What you should do:
Print the first line of the material below and each line after it, exactly as written, ending with the line that contains "exact ⟨r, List.mem_of_mem_take hr, hb⟩".

Records shown:
#####
/-- The bits of fewer latched records are among those of more. -/
theorem Engine.latchedMask_mono (e : Engine) {k n : Nat} (h : k ≤ n) (j : Nat) (hj : (e.latchedMask k).getLsbD j = true) :
    (e.latchedMask n).getLsbD j = true := by
  simp only [Engine.latchedMask, getLsbD_recordMask, List.any_eq_true] at hj ⊢
  obtain ⟨r, hr, hb⟩ := hj
  have : e.settings.toList.take k = (e.settings.toList.take n).take k := by rw [List.take_take, Nat.min_eq_left h]
  rw [this] at hr
  exact ⟨r, List.mem_of_mem_take hr, hb⟩

theorem Engine.latchedMask_zero (e : Engine) : e.latchedMask 0 = 0#16 := rfl

/-- One record more adds its motor's bit. -/
theorem Engine.latchedMask_succ (e : Engine) {k : Nat} (h : k < 10) :
    e.latchedMask (k + 1) = e.latchedMask k ||| motorBit e.settings[k].number.toNat := by
  have ht : e.settings.toList.take (k + 1) = e.settings.toList.take k ++ [e.settings[k]] := by
    rw [List.take_add_one]
    simp [h]
  rw [Engine.latchedMask, ht, recordMask_append_one, Engine.latchedMask]

/-! ## The invariant is kept -/

/-- SEQ_START's engine meets the invariant (R182). -/
theorem Engine.start_inv (p : Params) {buf : Mem} {n : BitVec 4} {rs : List MotorSetting} {e : Engine} (hkey : e.key = Vector.replicate 10 false)
    (h : startRecords buf n = .ok rs) : (e.start n rs).Inv p := by
  unfold startRecords at h
  split at h
  · cases h
  rename_i hn
  have ⟨hlen, hrec⟩ := (msdRecords_eq_ok _ _ _ _).mp h
  have hvalid : ∀ r ∈ rs, msdValid r = true := by
    intro r hr
    obtain ⟨i, hi, rfl⟩ := List.mem_iff_getElem.mp hr
    obtain ⟨r', h1, _, h3⟩ := hrec i (by omega)
    rw [List.getElem?_eq_getElem hi] at h1
    cases h1; exact h3
  have hn10 : n.toNat ≤ 10 := by simpa [maxMotors] using hn
  have hset : ∀ (i : Fin 10) (hi : i.val < n.toNat), (e.start n rs).settings[i] = rs[i.val]'(by omega) ∧ msdValid (e.start n rs).settings[i] = true := by
    intro i hi
    have : (e.start n rs).settings[i] = rs[i.val]'(by omega) := by
      simp [Engine.start, latchRecords, List.getElem?_eq_getElem (show i.val < rs.length by omega)]
    exact ⟨this, by rw [this]; exact hvalid _ (List.getElem_mem _)⟩
  have htake : (e.start n rs).settings.toList.take n.toNat = rs := by
    apply List.ext_getElem
    · simp; omega
    · intro i h1 h2
      have := (hset ⟨i, by omega⟩ (by simp only; omega)).1
      simp only [List.getElem_take, Vector.getElem_toList]
      exact this
  refine ⟨?_, ⟨by simpa [maxMotors, Engine.start] using hn10, by simp [Engine.start], fun i hi => (hset i hi).2, ?_⟩, ⟨?_, ?_, ?_⟩, ?_, hkey⟩
  · rw [Engine.masksOk_iff]
    refine ⟨fun j hj => recordMask_high rs hvalid j hj, ?_, ?_, ?_⟩ <;> intro j hj <;> simp [Engine.start] at hj
  · show recordMask rs = _
    rw [Engine.latchedMask]
    exact congrArg recordMask htake.symm
  · simp [Engine.start]
  · intro i; simp [Engine.start]
  · intro i hi; simp [Engine.start] at hi
  · refine ⟨?_, ?_, ?_, ?_⟩
    · rintro (h | h) <;> cases h
    · intro _; exact ⟨rfl, rfl, rfl, rfl, rfl, rfl⟩
    · intro h; cases h
    · intro h; cases h

/-- SEQ_STOP keeps the engine's invariant (R201). -/
theorem Engine.stop_inv {p : Params} {e : Engine} (h : e.Inv p) : e.stop.Inv p := by
  obtain ⟨h1, h2, h3, h4, h5⟩ := h
  have hm := (Engine.masksOk_iff e).mp h1
  refine ⟨?_, h2, ⟨h3.1, h3.2.1, ?_⟩, ?_, rfl⟩
  · rw [Engine.masksOk_iff]
    exact ⟨hm.1, fun j hj => hj, fun j hj => by simp [Engine.stop] at hj, fun j _ => by simp [Engine.stop]⟩
  · intro i hi; simp [Engine.stop] at hi
  · refine ⟨?_, ?_, ?_, ?_⟩
    · intro _; exact ⟨rfl, rfl, rfl⟩
    · intro h; cases h
    · intro h; cases h
    · intro h; cases h

/-- The samples, and then the exits, of a WaitingStatus tick keep the invariant (R194 to R197). -/
theorem Engine.tickWaiting_inv {p : Params} {e : Engine} (h : e.Inv p) (hs : e.state = .waitingStatus) (busy : Lines) :
    (e.tickWaiting p busy).Inv p := by
  obtain ⟨hmask, hlatch, ⟨hc1, hc2, hc3⟩, ⟨_, _, _, hph⟩, hkey⟩ := h
  obtain ⟨hrun, hsend, hunion, htc⟩ := hph hs
  have hm := (Engine.masksOk_iff e).mp hmask
  have hun : ∀ j, e.active.getLsbD j = (e.completed.getLsbD j || e.pending.getLsbD j) := by
    intro j; rw [← hunion, BitVec.getLsbD_or]
  have htc' : (e.tickCounter + 1#32).toNat = e.tickCounter.toNat + 1 := by
    have := p.safetyTimeout.isLt
    simp only [Params.safetyTimeoutTicks] at htc
    simp; omega
  -- the counted engine and the sampled engine
  obtain ⟨e1, he1⟩ : ∃ e1 : Engine, e1 = { e with tickCounter := e.tickCounter + 1#32 } := ⟨_, rfl⟩
  obtain ⟨e2, he2⟩ : ∃ e2 : Engine, e2 = Engine.sampleAll p busy e1 := ⟨_, rfl⟩
  have ho := Engine.sampleAll_other p busy e1
  have hd := Engine.sampleAll_deb p busy e1
  have hp := Engine.sampleAll_pending p busy e1
  have hc := Engine.sampleAll_completed p busy e1
  have hh := Engine.sampleAll_high p busy e1
  rw [← he2] at ho hd hp hc hh
  obtain ⟨o1, o2, o3, o4, o5, o6, o7, o8⟩ := ho
  have hpc : ∀ j : Nat, (e2.pending.getLsbD j = true → e.pending.getLsbD j = true) ∧
      (e2.completed.getLsbD j = true → e.completed.getLsbD j = true ∨ e.pending.getLsbD j = true) ∧
      (e2.completed.getLsbD j = true → e2.pending.getLsbD j = false) ∧
      ((e2.completed.getLsbD j || e2.pending.getLsbD j) = (e.completed.getLsbD j || e.pending.getLsbD j)) := by
    intro j
    have hd := hm.2.2.2 j
    by_cases hj : j < 10
    · have a := hp ⟨j, hj⟩
      have b := hc ⟨j, hj⟩
      have hpr : Engine.promotes p busy e1 ⟨j, hj⟩ = true → e.pending.getLsbD j = true := by
        intro h; simp only [Engine.promotes, Bool.and_eq_true] at h; rw [he1] at h; exact h.1.1
      rw [he1] at a b
      rw [← he1] at a b
      simp only at a b
      rw [show e1.pending = e.pending by rw [he1]] at a
      rw [show e1.completed = e.completed by rw [he1]] at b
      rw [a, b]
      cases hx : Engine.promotes p busy e1 ⟨j, hj⟩ <;> cases hy : e.pending.getLsbD j <;> cases hz : e.completed.getLsbD j <;> simp_all
    · have := hh j (by omega)
      rw [show e1.pending = e.pending by rw [he1], show e1.completed = e.completed by rw [he1]] at this
      rw [this.1, this.2]
      exact ⟨id, Or.inl, hd, rfl⟩
  have hact : e2.active = e.active := by rw [o3, he1]
  have hsettings : e2.settings = e.settings := by rw [o7, he1]
  have hmc : e2.motorCount = e.motorCount := by rw [o4, he1]
  have hsi : e2.sendIdx = e.sendIdx := by rw [o5, he1]
  have htk : e2.tickCounter = e.tickCounter + 1#32 := by rw [o6, he1]
  -- what holds of the sampled engine and of its exits
  have masks2 : e2.masksOk := by
    rw [Engine.masksOk_iff]
    refine ⟨fun j hj => by rw [hact]; exact hm.1 j hj, fun j hj => ?_, fun j hj => ?_, fun j hj => (hpc j).2.2.1 hj⟩
    · rw [hact, hun]; rcases (hpc j).2.1 hj with h | h <;> simp [h]
    · rw [hact, hun, (hpc j).1 hj]; simp
  have latch2 : e2.latchOk := by
    obtain ⟨l1, l2, l3, l4⟩ := hlatch
    refine ⟨by rw [hmc]; exact l1, by rw [hmc, hsi]; exact l2, fun i hi => ?_, ?_⟩
    · rw [hmc] at hi
      have := l3 i hi
      simpa [hsettings] using this
    · rw [hact, hmc, l4]; simp only [Engine.latchedMask, hsettings]
  have hdeb2 : ∀ i : Fin 10, e2.deb[i].toNat ≤ p.debounceTicks ∧ (e2.pending.getLsbD i.val = true → e2.deb[i].toNat < p.debounceTicks) := by
    intro i
    have hpos : 0 < p.debounceTicks := by simp [Params.debounceTicks]
    have a := hp i
    rw [show e1.pending = e.pending by rw [he1]] at a
    have hd3 := hc3 i
    rw [and_motorBit_ne_zero] at hd3
    have hmax : p.debounceTicks ≤ 65535 := by
      have := p.debounceLessOne.isLt
      simp only [Params.debounceTicks]; omega
    rw [hd i, Engine.sampledDeb, show e1.pending = e.pending by rw [he1], show e1.deb = e.deb by rw [he1]]
    by_cases hpend : e.pending.getLsbD i.val = true
    · have hlt := hd3 hpend
      rw [if_pos hpend]
      have hs1 : (e.deb[i] + 1#16).toNat = e.deb[i].toNat + 1 := by
        rw [BitVec.toNat_add, BitVec.toNat_ofNat]; omega
      by_cases hb : busy[i] = true
      · rw [if_pos hb]; simp; omega
      · rw [if_neg hb, hs1]
        refine ⟨by omega, fun h2 => ?_⟩
        rw [a, hpend] at h2
        simp only [Engine.promotes, show e1.pending = e.pending by rw [he1], show e1.deb = e.deb by rw [he1], hpend, hs1] at h2
        simp at hb
        simp [hb] at h2
        exact h2
    · rw [if_neg hpend]
      refine ⟨hc2 i, fun h2 => ?_⟩
      rw [a] at h2; simp [hpend] at h2
  have hkey2 : e2.key = Vector.replicate 10 false := by rw [o8, he1]; exact hkey
  have hall : ∀ t : Engine, t.active = e2.active → t.settings = e2.settings → t.motorCount = e2.motorCount → t.sendIdx = e2.sendIdx →
      t.latchOk := by
    intro t a b c d
    obtain ⟨l1, l2, l3, l4⟩ := latch2
    refine ⟨by rw [c]; exact l1, by rw [c, d]; exact l2, fun i hi => ?_, ?_⟩
    · rw [c] at hi
      have := l3 i hi
      simpa [b] using this
    · rw [a, c, l4]; simp only [Engine.latchedMask, b]
  rw [Engine.tickWaiting, ← he1, ← he2]
  rcases Engine.waitingExit_cases p e2 with ⟨hz, h⟩ | ⟨hz, hto, h⟩ | ⟨hz, hto, h⟩ <;> rw [h]
  · have hcomp : e2.completed = e2.active := by
      apply BitVec.eq_of_getLsbD_eq; intro j _
      have := (hpc j).2.2.2
      rw [hact, hun, ← this, hz]; simp
    refine ⟨masks2, latch2, ⟨?_, fun i => (hdeb2 i).1, fun i hi => (hdeb2 i).2 ((and_motorBit_ne_zero _ i).mp hi)⟩, ⟨?_, ?_, ?_, ?_⟩, hkey2⟩
    · show e2.tickCounter.toNat ≤ _; rw [htk, htc']; omega
    · intro _; exact ⟨rfl, hcomp, hz⟩
    · intro h; cases h
    · intro h; cases h
    · intro h; cases h
  · have hcomp : e2.completed ||| e2.pending = e2.active := by
      apply BitVec.eq_of_getLsbD_eq; intro j _
      rw [hact, hun, ← (hpc j).2.2.2, BitVec.getLsbD_or]
    refine ⟨?_, hall _ rfl rfl rfl rfl, ⟨?_, fun i => (hdeb2 i).1, fun i hi => ?_⟩, ⟨?_, ?_, ?_, ?_⟩, hkey2⟩
    · rw [Engine.masksOk_iff]
      refine ⟨fun j hj => by show e2.active.getLsbD j = false; rw [hact]; exact hm.1 j hj, fun j hj => ?_, fun j hj => ?_, fun j _ => ?_⟩
      · change (e2.completed ||| e2.pending).getLsbD j = true at hj; rw [hcomp] at hj; exact hj
      · change (0#16).getLsbD j = true at hj; simp at hj
      · show (0#16).getLsbD j = false; simp
    · show e2.tickCounter.toNat ≤ _; rw [htk, htc']; omega
    · change 0#16 &&& _ ≠ 0#16 at hi; simp at hi
    · intro _; exact ⟨rfl, hcomp, rfl⟩
    · intro h; cases h
    · intro h; cases h
    · intro h; cases h
  · have hst : e2.state = .waitingStatus := by rw [o1, he1]; exact hs
    refine ⟨masks2, latch2, ⟨by omega, fun i => (hdeb2 i).1, fun i hi => (hdeb2 i).2 ((and_motorBit_ne_zero _ i).mp hi)⟩, ⟨?_, ?_, ?_, ?_⟩, hkey2⟩
    · intro h; rw [hst] at h; rcases h with h | h <;> cases h
    · intro h; rw [hst] at h; cases h
    · intro h; rw [hst] at h; cases h
    · intro _
      refine ⟨by rw [o2, he1]; exact hrun, by rw [hsi, hmc]; exact hsend, ?_, hto⟩
      apply BitVec.eq_of_getLsbD_eq; intro j _
      rw [hact, hun, ← (hpc j).2.2.2, BitVec.getLsbD_or]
#####
Task response:
/-- The bits of fewer latched records are among those of more. -/
theorem Engine.latchedMask_mono (e : Engine) {k n : Nat} (h : k ≤ n) (j : Nat) (hj : (e.latchedMask k).getLsbD j = true) :
    (e.latchedMask n).getLsbD j = true := by
  simp only [Engine.latchedMask, getLsbD_recordMask, List.any_eq_true] at hj ⊢
  obtain ⟨r, hr, hb⟩ := hj
  have : e.settings.toList.take k = (e.settings.toList.take n).take k := by rw [List.take_take, Nat.min_eq_left h]
  rw [this] at hr
  exact ⟨r, List.mem_of_mem_take hr, hb⟩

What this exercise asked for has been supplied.